Among all sorts of news circulating as a result of the recent breast cancer conference in San Antonio, Texas is a report about an international study that has many touting Canadian chemotherapy treatments as the best therapies around -- even better than the commonly-used AC/T cocktail (doxorubicin and cyclophosphamide followed by paclitaxel) . The winning Canadian drug combinations -- EC/T (epirubicin and cyclophosphamide followed by paclitaxel) and CEF (cyclophosphamide, epirubicin, and fluorouracil) -- are reportedly more effective at preventing breast cancer recurrence than AC/T.
About 2,104 women in Canada and the United States participated in this international study. All had undergone surgery to remove a tumor and were receiving chemotherapy. The women, aged 60 and under, all had cancer that had spread to their lymph nodes, indicating the disease was likely to spread.
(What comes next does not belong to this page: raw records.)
theorem entry_ge {w n : Nat} (v : Vector (BitVec w) n) {i : Nat} (h : n ≤ i) : entry v i = 0 := by
  simp [entry, Vector.getD, show ¬ i < n by omega]

theorem entry_ext {w n : Nat} {u v : Vector (BitVec w) n} (h : ∀ i, i < n → entry u i = entry v i) : u = v := by
  apply Vector.ext
  intro i hi
  have := h i hi
  simpa [entry, Vector.getD, hi] using this

theorem entry_fillWhere (p : Nat → Bool) (f : Nat → F32) (v : Vector F32 128) {i : Nat} (h : i < 128) :
    entry (fillWhere p f v) i = if p i then f i else entry v i := by
  rw [fillWhere, entry_tabulate, if_pos h]; rfl

/-! Drawn NaNs. -/

theorem isProduct_mul (s : State) (k : Nat) (a b : F32) : IsProduct (F32.mul (s.nan Config.hw k) a b) a b :=
  ⟨_, Config.hw_contract.nan_isNaN _, rfl⟩

theorem isSum_add (s : State) (k : Nat) (a b : F32) : IsSum (F32.add (s.nan Config.hw k) a b) a b :=
  ⟨_, Config.hw_contract.nan_isNaN _, rfl⟩

theorem isDifference_sub (s : State) (k : Nat) (a b : F32) :
    IsDifference (F32.sub (s.nan Config.hw k) a b) a b :=
  ⟨_, Config.hw_contract.nan_isNaN _, rfl⟩

/-! The cursor's moves. -/

@[simp] theorem Moves.plain_nat (k n : Nat) : Moves.plain k (n : Int) = n := rfl

/-- In the range a free move is the plain one. -/
theorem Moves.free_nat (cfg : Config) (draws k : Nat) {n : Nat} (h : n < 2 ^ 31) :
    Moves.free cfg draws k (n : Int) = n := by
  rw [Moves.free, if_pos ⟨by omega, by omega⟩, Int.toNat_natCast]

/-- A free move ends in the range. -/
theorem Moves.free_lt (cfg : Config) (draws k : Nat) (p : Int) : Moves.free cfg draws k p < 2 ^ 31 := by
  rw [Moves.free]
  split
  · omega
  · exact BitVec.isLt _

@[simp] theorem Moves.walk_plain (w p i : Nat) : Moves.plain.walk w p i = p + w * i := by
  induction i with
  | zero => rfl
  | succ i ih => rw [Moves.walk, ih, Moves.plain_nat, Nat.mul_succ]; omega

/-! Delta-coded values (rules R170, R172). -/

theorem deltaBitsOf_cons (dw lw : Nat) (y : DeltaSym) (ys : List DeltaSym) :
    deltaBitsOf dw lw (y :: ys) = y.bits dw lw ++ deltaBitsOf dw lw ys := by
  simp [deltaBitsOf]

/-- A run over the bits of its symbols: it succeeds exactly when every value is in range, the cursor then stands behind
the symbols and the entries are the values. -/
theorem deltaRun_ahead {n : Nat} (s : State) (dw lw : Nat) (ys : List DeltaSym) :
    ∀ (i pos value : Nat) (file : Vector (BitVec lw) n), (∀ y ∈ ys, y.encodable dw lw) →
      s.bitsAhead pos (deltaBitsOf dw lw ys) →
      ((∀ v ∈ deltaValues dw value ys, 0 ≤ v ∧ v < (2 ^ lw : Nat)) →
        let r := deltaRun s.peekAt .plain dw lw ys.length i pos value file
        r.ok = true ∧ r.pos = pos + (deltaBitsOf dw lw ys).length ∧
        ∀ m, m < n → entry r.file m = if i ≤ m ∧ m < i + ys.length
          then BitVec.ofNat lw ((deltaValues dw value ys).getD (m - i) 0).toNat else entry file m) ∧
      ((∃ v ∈ deltaValues dw value ys, v < 0 ∨ (2 ^ lw : Nat) ≤ v) →
        (deltaRun s.peekAt .plain dw lw ys.length i pos value file).ok = false) := by
  induction ys with
  | nil =>
    intro i pos value file _ _
    refine ⟨fun _ => ⟨rfl, rfl, fun m hm => ?_⟩, fun ⟨v, hv, _⟩ => by cases hv⟩
    simp only [List.length_nil]
    rw [if_neg (by omega)]; rfl
  | cons y ys ih =>
    intro i pos value file henc hb
    rw [deltaBitsOf_cons] at hb
    have henc' : ∀ y ∈ ys, y.encodable dw lw := fun z hz => henc z (List.mem_cons_of_mem _ hz)
    have hy := henc y (List.mem_cons_self ..)
    simp only [deltaBitsOf_cons, List.length_append, List.length_cons, deltaValues]
    cases y with
    | literal v =>
      have hb1 : s.bitsAhead pos (List.replicate dw true ++ (bitsOf lw v ++ deltaBitsOf dw lw ys)) := by
        rw [DeltaSym.bits, List.append_assoc] at hb; exact hb
      have e1 := hb1.left.peek
      rw [List.length_replicate, bitsVal_replicate_true] at e1
      have hb2 := hb1.right
      rw [List.length_replicate] at hb2
      have e2 := hb2.peek_first hy
      have hb3 := hb2.behind
      have hstep : ∀ k, deltaRun s.peekAt .plain dw lw (k + 1) i pos value file =
          deltaRun s.peekAt .plain dw lw k (i + 1) (pos + dw + lw) v (wr file i (BitVec.ofNat lw v)) := by
        intro k
        rw [deltaRun]; simp only [Moves.plain_nat, e1, if_true, e2]
      obtain ⟨h1, h2⟩ := ih (i + 1) (pos + dw + lw) v (wr file i (BitVec.ofNat lw v)) henc' hb3
      rw [hstep]
      have hval : DeltaSym.value dw value (.literal v) = (v : Int) := rfl
      rw [hval]
      constructor
      · intro hall
        obtain ⟨a1, a2, a3⟩ := h1 fun z hz => hall z (List.mem_cons_of_mem _ hz)
        refine ⟨a1, ?_, fun m hm => ?_⟩
        · rw [a2, DeltaSym.bits, List.length_append, List.length_replicate, length_bitsOf]; omega
        · rw [a3 m hm, entry_wr]
          by_cases hmi : m = i
          · subst hmi
            rw [if_neg (by omega), if_pos ⟨rfl, hm⟩, if_pos (by omega), Nat.sub_self]; simp
          · by_cases hin : i + 1 ≤ m ∧ m < i + 1 + ys.length
            · rw [if_pos hin, if_pos (by omega), show m - i = (m - (i + 1)) + 1 by omega]; rfl
            · rw [if_neg hin, if_neg (by omega), if_neg (by omega)]
      · rintro ⟨z, hz, hbad⟩
        refine h2 ⟨z, ?_, hbad⟩
        rcases List.mem_cons.1 hz with rfl | hz
        · have hy' : v < 2 ^ lw := hy
          omega
        · exact hz
    | delta d =>
      have hd : d < 2 ^ dw - 1 := hy
      have hb1 : s.bitsAhead pos (bitsOf dw d ++ deltaBitsOf dw lw ys) := hb
      have e1 := hb1.peek_first (by omega)
      have hb3 := hb1.behind
      have hval : DeltaSym.value dw value (.delta d) = (value : Int) - ((2 ^ dw - 1) / 2 : Nat) + d := by
        rw [DeltaSym.value, Nat.shiftRight_eq_div_pow]
      rw [hval]
      have hstep : ∀ k, deltaRun s.peekAt .plain dw lw (k + 1) i pos value file =
          if (value : Int) - ((2 ^ dw - 1) / 2 : Nat) + d < 0 ∨ (2 ^ lw : Nat) ≤ (value : Int) - ((2 ^ dw - 1) / 2 : Nat) + d
          then { ok := false, pos := pos + dw, file := file }
          else deltaRun s.peekAt .plain dw lw k (i + 1) (pos + dw) ((value : Int) - ((2 ^ dw - 1) / 2 : Nat) + d).toNat
            (wr file i (BitVec.ofNat lw ((value : Int) - ((2 ^ dw - 1) / 2 : Nat) + d).toNat)) := by
        intro k
        rw [deltaRun]; simp only [Moves.plain_nat, e1]; rw [if_neg (by omega)]
      generalize (value : Int) - ((2 ^ dw - 1) / 2 : Nat) + d = t at hstep ⊢
      obtain ⟨h1, h2⟩ := ih (i + 1) (pos + dw) t.toNat (wr file i (BitVec.ofNat lw t.toNat)) henc' hb3
      rw [hstep]
      by_cases hbad : t < 0 ∨ (2 ^ lw : Nat) ≤ t
      · rw [if_pos hbad]
        refine ⟨fun hall => ?_, fun _ => rfl⟩
        have := hall t (List.mem_cons_self ..)
        omega
      · rw [if_neg hbad]
        have ht : ((t.toNat : Nat) : Int) = t := by omega
        rw [ht] at h1 h2
        constructor
        · intro hall
          obtain ⟨a1, a2, a3⟩ := h1 fun z hz => hall z (List.mem_cons_of_mem _ hz)
          refine ⟨a1, ?_, fun m hm => ?_⟩
          · rw [a2, DeltaSym.bits, length_bitsOf]; omega
          · rw [a3 m hm, entry_wr]
            by_cases hmi : m = i
            · subst hmi
              rw [if_neg (by omega), if_pos ⟨rfl, hm⟩, if_pos (by omega), Nat.sub_self]; simp
            · by_cases hin : i + 1 ≤ m ∧ m < i + 1 + ys.length
              · rw [if_pos hin, if_pos (by omega), show m - i = (m - (i + 1)) + 1 by omega]; rfl
              · rw [if_neg hin, if_neg (by omega), if_neg (by omega)]
        · rintro ⟨z, hz, hbad'⟩
          refine h2 ⟨z, ?_, hbad'⟩
          rcases List.mem_cons.1 hz with rfl | hz
          · exact absurd hbad' hbad
          · exact hz

/-! The partition of FR_RESOLUTION (rule R175). -/

theorem partitionUpTo_noise (f scale : Nat → Nat) (q : Partition) (n : Nat) (h0 : q.noiseCount = 0) :
    (partitionUpTo f scale q n).noiseCount = ((List.range n).filter fun i => scale i ≠ 0 ∧ f i = 0).length := by
  induction n with
  | zero => simpa [partitionUpTo] using h0
  | succ n ih =>
    rw [partitionUpTo, Partition.step, List.range_succ, List.filter_append, List.length_append, ← ih]
    by_cases h1 : scale n = 0
    · simp [h1]
    · by_cases h2 : f n = 0
      · simp [h1, h2]
      · rw [if_neg h1]; simp only; rw [if_neg (by omega)]; simp [h1, h2]

theorem partitionUpTo_valid (f scale : Nat → Nat) (q : Partition) (n : Nat) (h0 : q.validCount = 0) :
    (partitionUpTo f scale q n).validCount = ((List.range n).filter fun i => scale i ≠ 0 ∧ f i ≠ 0).length := by
  induction n with
  | zero => simpa [partitionUpTo] using h0
  | succ n ih =>
    rw [partitionUpTo, Partition.step, List.range_succ, List.filter_append, List.length_append, ← ih]
    by_cases h1 : scale n = 0
    · simp [h1]
    · by_cases h2 : f n = 0
      · simp [h1, h2]
      · rw [if_neg h1]; simp only; rw [if_neg (by omega)]; simp [h1, h2]

theorem partitionUpTo_counts (f scale : Nat → Nat) (n : Nat) :
    ((List.range n).filter fun i => scale i ≠ 0 ∧ f i = 0).length +
      ((List.range n).filter fun i => scale i ≠ 0 ∧ f i ≠ 0).length ≤ n := by
  induction n with
  | zero => simp
  | succ n ih =>
    rw [List.range_succ, List.filter_append, List.filter_append, List.length_append, List.length_append]
    by_cases h1 : scale n = 0
    · simp only [h1, List.filter_cons, List.filter_nil]
      simp at ih ⊢; omega
    · by_cases h2 : f n = 0
      · simp [h1, h2] at ih ⊢; omega
      · simp [h1, h2] at ih ⊢; omega

theorem partitionUpTo_resolution (f scale : Nat → Nat) (q : Partition) (n : Nat) (hn : n ≤ 128) (i : Nat) :
    entry (partitionUpTo f scale q n).resolution i =
      if i < n then (if scale i = 0 then 0 else BitVec.ofNat 4 (f i)) else entry q.resolution i := by
  induction n with
  | zero => simp [partitionUpTo]
  | succ n ih =>
    have hn' : n < 128 := by omega
    have key : ∀ (v : BitVec 4) (r : Vector (BitVec 4) 128), (∀ j, entry r j = if j = n then v else entry (partitionUpTo f scale q n).resolution j) →
        v = (if scale n = 0 then 0 else BitVec.ofNat 4 (f n)) →
        entry r i = if i < n + 1 then (if scale i = 0 then 0 else BitVec.ofNat 4 (f i)) else entry q.resolution i := by
      intro v r hr hv
      rw [hr]
      by_cases e : i = n
      · subst e; rw [if_pos rfl, if_pos (by omega), hv]
      · rw [if_neg e, ih (by omega)]
        by_cases hi : i < n
        · rw [if_pos hi, if_pos (show i < n + 1 by omega)]
        · rw [if_neg hi, if_neg (show ¬ i < n + 1 by omega)]
    rw [partitionUpTo, Partition.step]
    have hw : ∀ (x : BitVec 4) j, entry (wr (partitionUpTo f scale q n).resolution n x) j =
        if j = n then x else entry (partitionUpTo f scale q n).resolution j := by
      intro x j
      rw [entry_wr]
      by_cases e : j = n
      · subst e; rw [if_pos ⟨rfl, hn'⟩, if_pos rfl]
      · rw [if_neg (by omega), if_neg e]
    split
    · rename_i h1
      exact key 0 _ (hw 0) (by rw [if_pos h1])
    · rename_i h1
      simp only
      split <;> exact key _ _ (hw _) (by rw [if_neg h1])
The women received one of three treatments -- AC/T, EC/T, or CEF -- and results revealed that for every 100 women who received EC/T or CEF, 10 women would suffer a recurrence. For every 100 women who received AC/T, 15 women would relapse.
The lead researcher of the study says it's too soon to say whether EC/T and CEF are more effective in the long-term. So participants will be followed for some time while researchers will try to make sense of their initial findings. In the meantime, they suspect AC/T will continue to be widely used because of its lesser side effects.